[Stored items]
>>>
-- ==== Sys2Proof/Word.lean ====
section
/-! DEFINITION. The widths of the Cube96 core: bytes, words, Blocks, seeds, and the shapes of the
key-dependent registers and tables. Nothing here computes; the units stand under Machine/. -/

namespace Sys2Proof

/-- A byte: bit 7 most significant, bit 0 least (00_scope.md R12). -/
abbrev Byte := BitVec 8

/-- The `u32` of SHA-256 (00_scope.md R14, R16). -/
abbrev Word32 := BitVec 32

/-- The `u64` of SplitMix64 (00_scope.md R14, R16). -/
abbrev Word64 := BitVec 64

/-- A Block: 12 bytes, 96 bits (00_scope.md R12), held on the flat bus of 10_state.md R21: the bit with
global index i is bit 95 − i, byte 0 is bits 95..88, and 24 hex digits read from the top bit. -/
abbrev Block := BitVec 96

/-- A permutation seed: 8 bytes, byte 0 in bits 63..56 (10_state.md R23), so the stored word is the
`u64` read big-endian (20_memory.md R58). -/
abbrev Seed := BitVec 64

/-- A Permutation: 96 entries in 0..95, `P[src] = dst` (00_scope.md R15, 10_state.md R27). That every
value occurs once is `Perm.Bijective` of Safety.lean, not part of the type. -/
abbrev Perm := Vector (Fin 96) 96

/-- The implementation mode (10_state.md R32, 00_scope.md R18). -/
inductive Mode where
  /-- table S-boxes and the branching bit permutation -/
  | fast
  /-- bitsliced S-box and the masked-merge bit permutation -/
  | hardened
  deriving DecidableEq, Repr, Inhabited

/-- The key-dependent registers and tables, all written by SETKEY at once (10_state.md R22, R23, R24,
R27, R28). -/
structure Material where
  /-- `RK[0..7]`, the round keys (R22) -/
  rk : Vector Block 8
  /-- `PS[0..7]`, the permutation seeds (R23) -/
  ps : Vector Seed 8
  /-- `POST`, the post-whitening block (R24) -/
  post : Block
  /-- `PERM[0..7]` (R27) -/
  perm : Vector Perm 8
  /-- `INV_PERM[0..7]` (R28) -/
  invPerm : Vector Perm 8
  deriving DecidableEq, Repr, Inhabited

end Sys2Proof
end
<<<
**TASK BRIEF:** From the first line of the entries above to the line with "the bit with", please return every line exactly, keeping both ends.

**ANSWER BOX:**
-- ==== Sys2Proof/Word.lean ====
section
/-! DEFINITION. The widths of the Cube96 core: bytes, words, Blocks, seeds, and the shapes of the
key-dependent registers and tables. Nothing here computes; the units stand under Machine/. -/

namespace Sys2Proof

/-- A byte: bit 7 most significant, bit 0 least (00_scope.md R12). -/
abbrev Byte := BitVec 8

/-- The `u32` of SHA-256 (00_scope.md R14, R16). -/
abbrev Word32 := BitVec 32

/-- The `u64` of SplitMix64 (00_scope.md R14, R16). -/
abbrev Word64 := BitVec 64

/-- A Block: 12 bytes, 96 bits (00_scope.md R12), held on the flat bus of 10_state.md R21: the bit with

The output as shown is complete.